Reproduce exactly, from the data that follows, the line with "c f).reqs = s.reqs := rfl", the line with "c f).rays = s.rays := rfl", and every line that lies between them.

== Recorded data ==

-- ==== Sys2Proof/Laws/State.lean ====
section
/-!
SUPPORT. What each update of the state leaves alone: one lemma for each field and update, and what a part reads after it
is put.
-/

namespace Sys2Proof.Machine

/-! Updates of the machine. -/

@[simp] theorem State.putWave_mem (s : State) (w : Nat) (x : Wave) : (s.putWave w x).mem = s.mem := rfl
@[simp] theorem State.putWave_l2 (s : State) (w : Nat) (x : Wave) : (s.putWave w x).l2 = s.l2 := rfl
@[simp] theorem State.putWave_cores (s : State) (w : Nat) (x : Wave) : (s.putWave w x).cores = s.cores := rfl
@[simp] theorem State.putWave_clusters (s : State) (w : Nat) (x : Wave) : (s.putWave w x).clusters = s.clusters := rfl
@[simp] theorem State.putWave_dies (s : State) (w : Nat) (x : Wave) : (s.putWave w x).dies = s.dies := rfl
@[simp] theorem State.putWave_groups (s : State) (w : Nat) (x : Wave) : (s.putWave w x).groups = s.groups := rfl
@[simp] theorem State.putWave_launches (s : State) (w : Nat) (x : Wave) : (s.putWave w x).launches = s.launches := rfl
@[simp] theorem State.putWave_contexts (s : State) (w : Nat) (x : Wave) : (s.putWave w x).contexts = s.contexts := rfl
@[simp] theorem State.putWave_parts (s : State) (w : Nat) (x : Wave) : (s.putWave w x).parts = s.parts := rfl
@[simp] theorem State.putWave_cohorts (s : State) (w : Nat) (x : Wave) : (s.putWave w x).cohorts = s.cohorts := rfl
@[simp] theorem State.putWave_reqs (s : State) (w : Nat) (x : Wave) : (s.putWave w x).reqs = s.reqs := rfl
@[simp] theorem State.putWave_rays (s : State) (w : Nat) (x : Wave) : (s.putWave w x).rays = s.rays := rfl
@[simp] theorem State.putWave_queues (s : State) (w : Nat) (x : Wave) : (s.putWave w x).queues = s.queues := rfl
@[simp] theorem State.putWave_graphs (s : State) (w : Nat) (x : Wave) : (s.putWave w x).graphs = s.graphs := rfl
@[simp] theorem State.putWave_prims (s : State) (w : Nat) (x : Wave) : (s.putWave w x).prims = s.prims := rfl
@[simp] theorem State.putWave_windows (s : State) (w : Nat) (x : Wave) : (s.putWave w x).windows = s.windows := rfl
@[simp] theorem State.putWave_turels (s : State) (w : Nat) (x : Wave) : (s.putWave w x).turels = s.turels := rfl
@[simp] theorem State.putWave_eflers (s : State) (w : Nat) (x : Wave) : (s.putWave w x).eflers = s.eflers := rfl
@[simp] theorem State.putWave_dir (s : State) (w : Nat) (x : Wave) : (s.putWave w x).dir = s.dir := rfl
@[simp] theorem State.putWave_fabric (s : State) (w : Nat) (x : Wave) : (s.putWave w x).fabric = s.fabric := rfl
@[simp] theorem State.putWave_peers (s : State) (w : Nat) (x : Wave) : (s.putWave w x).peers = s.peers := rfl
@[simp] theorem State.putWave_hostOut (s : State) (w : Nat) (x : Wave) : (s.putWave w x).hostOut = s.hostOut := rfl
@[simp] theorem State.putWave_spdmOut (s : State) (w : Nat) (x : Wave) : (s.putWave w x).spdmOut = s.spdmOut := rfl
@[simp] theorem State.putWave_notices (s : State) (w : Nat) (x : Wave) : (s.putWave w x).notices = s.notices := rfl
@[simp] theorem State.putWave_nextId (s : State) (w : Nat) (x : Wave) : (s.putWave w x).nextId = s.nextId := rfl
@[simp] theorem State.putWave_lost (s : State) (w : Nat) (x : Wave) : (s.putWave w x).lost = s.lost := rfl
@[simp] theorem State.putWave_cur (s : State) (w : Nat) (x : Wave) : (s.putWave w x).cur = s.cur := rfl
@[simp] theorem State.putWave_curRay (s : State) (w : Nat) (x : Wave) : (s.putWave w x).curRay = s.curRay := rfl
@[simp] theorem State.putWave_agenda (s : State) (w : Nat) (x : Wave) : (s.putWave w x).agenda = s.agenda := rfl
@[simp] theorem State.putWave_freeCtr (s : State) (w : Nat) (x : Wave) : (s.putWave w x).freeCtr = s.freeCtr := rfl

@[simp] theorem State.onWave_mem (s : State) (w : Nat) (f : Wave → Wave) : (s.onWave w f).mem = s.mem := rfl
@[simp] theorem State.onWave_l2 (s : State) (w : Nat) (f : Wave → Wave) : (s.onWave w f).l2 = s.l2 := rfl
@[simp] theorem State.onWave_cores (s : State) (w : Nat) (f : Wave → Wave) : (s.onWave w f).cores = s.cores := rfl
@[simp] theorem State.onWave_clusters (s : State) (w : Nat) (f : Wave → Wave) : (s.onWave w f).clusters = s.clusters := rfl
@[simp] theorem State.onWave_dies (s : State) (w : Nat) (f : Wave → Wave) : (s.onWave w f).dies = s.dies := rfl
@[simp] theorem State.onWave_groups (s : State) (w : Nat) (f : Wave → Wave) : (s.onWave w f).groups = s.groups := rfl
@[simp] theorem State.onWave_launches (s : State) (w : Nat) (f : Wave → Wave) : (s.onWave w f).launches = s.launches := rfl
@[simp] theorem State.onWave_contexts (s : State) (w : Nat) (f : Wave → Wave) : (s.onWave w f).contexts = s.contexts := rfl
@[simp] theorem State.onWave_parts (s : State) (w : Nat) (f : Wave → Wave) : (s.onWave w f).parts = s.parts := rfl
@[simp] theorem State.onWave_cohorts (s : State) (w : Nat) (f : Wave → Wave) : (s.onWave w f).cohorts = s.cohorts := rfl
@[simp] theorem State.onWave_reqs (s : State) (w : Nat) (f : Wave → Wave) : (s.onWave w f).reqs = s.reqs := rfl
@[simp] theorem State.onWave_rays (s : State) (w : Nat) (f : Wave → Wave) : (s.onWave w f).rays = s.rays := rfl
@[simp] theorem State.onWave_queues (s : State) (w : Nat) (f : Wave → Wave) : (s.onWave w f).queues = s.queues := rfl
@[simp] theorem State.onWave_graphs (s : State) (w : Nat) (f : Wave → Wave) : (s.onWave w f).graphs = s.graphs := rfl
@[simp] theorem State.onWave_prims (s : State) (w : Nat) (f : Wave → Wave) : (s.onWave w f).prims = s.prims := rfl
@[simp] theorem State.onWave_windows (s : State) (w : Nat) (f : Wave → Wave) : (s.onWave w f).windows = s.windows := rfl
@[simp] theorem State.onWave_turels (s : State) (w : Nat) (f : Wave → Wave) : (s.onWave w f).turels = s.turels := rfl
@[simp] theorem State.onWave_eflers (s : State) (w : Nat) (f : Wave → Wave) : (s.onWave w f).eflers = s.eflers := rfl
@[simp] theorem State.onWave_dir (s : State) (w : Nat) (f : Wave → Wave) : (s.onWave w f).dir = s.dir := rfl
@[simp] theorem State.onWave_fabric (s : State) (w : Nat) (f : Wave → Wave) : (s.onWave w f).fabric = s.fabric := rfl
@[simp] theorem State.onWave_peers (s : State) (w : Nat) (f : Wave → Wave) : (s.onWave w f).peers = s.peers := rfl
@[simp] theorem State.onWave_hostOut (s : State) (w : Nat) (f : Wave → Wave) : (s.onWave w f).hostOut = s.hostOut := rfl
@[simp] theorem State.onWave_spdmOut (s : State) (w : Nat) (f : Wave → Wave) : (s.onWave w f).spdmOut = s.spdmOut := rfl
@[simp] theorem State.onWave_notices (s : State) (w : Nat) (f : Wave → Wave) : (s.onWave w f).notices = s.notices := rfl
@[simp] theorem State.onWave_nextId (s : State) (w : Nat) (f : Wave → Wave) : (s.onWave w f).nextId = s.nextId := rfl
@[simp] theorem State.onWave_lost (s : State) (w : Nat) (f : Wave → Wave) : (s.onWave w f).lost = s.lost := rfl
@[simp] theorem State.onWave_cur (s : State) (w : Nat) (f : Wave → Wave) : (s.onWave w f).cur = s.cur := rfl
@[simp] theorem State.onWave_curRay (s : State) (w : Nat) (f : Wave → Wave) : (s.onWave w f).curRay = s.curRay := rfl
@[simp] theorem State.onWave_agenda (s : State) (w : Nat) (f : Wave → Wave) : (s.onWave w f).agenda = s.agenda := rfl
@[simp] theorem State.onWave_freeCtr (s : State) (w : Nat) (f : Wave → Wave) : (s.onWave w f).freeCtr = s.freeCtr := rfl

@[simp] theorem State.onCore_mem (s : State) (c : Nat) (f : CoreSt → CoreSt) : (s.onCore c f).mem = s.mem := rfl
@[simp] theorem State.onCore_l2 (s : State) (c : Nat) (f : CoreSt → CoreSt) : (s.onCore c f).l2 = s.l2 := rfl
@[simp] theorem State.onCore_clusters (s : State) (c : Nat) (f : CoreSt → CoreSt) : (s.onCore c f).clusters = s.clusters := rfl
@[simp] theorem State.onCore_dies (s : State) (c : Nat) (f : CoreSt → CoreSt) : (s.onCore c f).dies = s.dies := rfl
@[simp] theorem State.onCore_waves (s : State) (c : Nat) (f : CoreSt → CoreSt) : (s.onCore c f).waves = s.waves := rfl
@[simp] theorem State.onCore_groups (s : State) (c : Nat) (f : CoreSt → CoreSt) : (s.onCore c f).groups = s.groups := rfl
@[simp] theorem State.onCore_launches (s : State) (c : Nat) (f : CoreSt → CoreSt) : (s.onCore c f).launches = s.launches := rfl
@[simp] theorem State.onCore_contexts (s : State) (c : Nat) (f : CoreSt → CoreSt) : (s.onCore c f).contexts = s.contexts := rfl
@[simp] theorem State.onCore_parts (s : State) (c : Nat) (f : CoreSt → CoreSt) : (s.onCore c f).parts = s.parts := rfl
@[simp] theorem State.onCore_cohorts (s : State) (c : Nat) (f : CoreSt → CoreSt) : (s.onCore c f).cohorts = s.cohorts := rfl
@[simp] theorem State.onCore_reqs (s : State) (c : Nat) (f : CoreSt → CoreSt) : (s.onCore c f).reqs = s.reqs := rfl
@[simp] theorem State.onCore_rays (s : State) (c : Nat) (f : CoreSt → CoreSt) : (s.onCore c f).rays = s.rays := rfl
@[simp] theorem State.onCore_queues (s : State) (c : Nat) (f : CoreSt → CoreSt) : (s.onCore c f).queues = s.queues := rfl
@[simp] theorem State.onCore_graphs (s : State) (c : Nat) (f : CoreSt → CoreSt) : (s.onCore c f).graphs = s.graphs := rfl
@[simp] theorem State.onCore_prims (s : State) (c : Nat) (f : CoreSt → CoreSt) : (s.onCore c f).prims = s.prims := rfl
@[simp] theorem State.onCore_windows (s : State) (c : Nat) (f : CoreSt → CoreSt) : (s.onCore c f).windows = s.windows := rfl
@[simp] theorem State.onCore_turels (s : State) (c : Nat) (f : CoreSt → CoreSt) : (s.onCore c f).turels = s.turels := rfl
@[simp] theorem State.onCore_eflers (s : State) (c : Nat) (f : CoreSt → CoreSt) : (s.onCore c f).eflers = s.eflers := rfl
@[simp] theorem State.onCore_dir (s : State) (c : Nat) (f : CoreSt → CoreSt) : (s.onCore c f).dir = s.dir := rfl
@[simp] theorem State.onCore_fabric (s : State) (c : Nat) (f : CoreSt → CoreSt) : (s.onCore c f).fabric = s.fabric := rfl
@[simp] theorem State.onCore_peers (s : State) (c : Nat) (f : CoreSt → CoreSt) : (s.onCore c f).peers = s.peers := rfl
@[simp] theorem State.onCore_hostOut (s : State) (c : Nat) (f : CoreSt → CoreSt) : (s.onCore c f).hostOut = s.hostOut := rfl
@[simp] theorem State.onCore_spdmOut (s : State) (c : Nat) (f : CoreSt → CoreSt) : (s.onCore c f).spdmOut = s.spdmOut := rfl
@[simp] theorem State.onCore_notices (s : State) (c : Nat) (f : CoreSt → CoreSt) : (s.onCore c f).notices = s.notices := rfl
@[simp] theorem State.onCore_nextId (s : State) (c : Nat) (f : CoreSt → CoreSt) : (s.onCore c f).nextId = s.nextId := rfl
@[simp] theorem State.onCore_lost (s : State) (c : Nat) (f : CoreSt → CoreSt) : (s.onCore c f).lost = s.lost := rfl
@[simp] theorem State.onCore_cur (s : State) (c : Nat) (f : CoreSt → CoreSt) : (s.onCore c f).cur = s.cur := rfl
@[simp] theorem State.onCore_curRay (s : State) (c : Nat) (f : CoreSt → CoreSt) : (s.onCore c f).curRay = s.curRay := rfl
@[simp] theorem State.onCore_agenda (s : State) (c : Nat) (f : CoreSt → CoreSt) : (s.onCore c f).agenda = s.agenda := rfl
@[simp] theorem State.onCore_freeCtr (s : State) (c : Nat) (f : CoreSt → CoreSt) : (s.onCore c f).freeCtr = s.freeCtr := rfl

===

◆ Answer box:
@[simp] theorem State.onCore_reqs (s : State) (c : Nat) (f : CoreSt → CoreSt) : (s.onCore c f).reqs = s.reqs := rfl
@[simp] theorem State.onCore_rays (s : State) (c : Nat) (f : CoreSt → CoreSt) : (s.onCore c f).rays = s.rays := rfl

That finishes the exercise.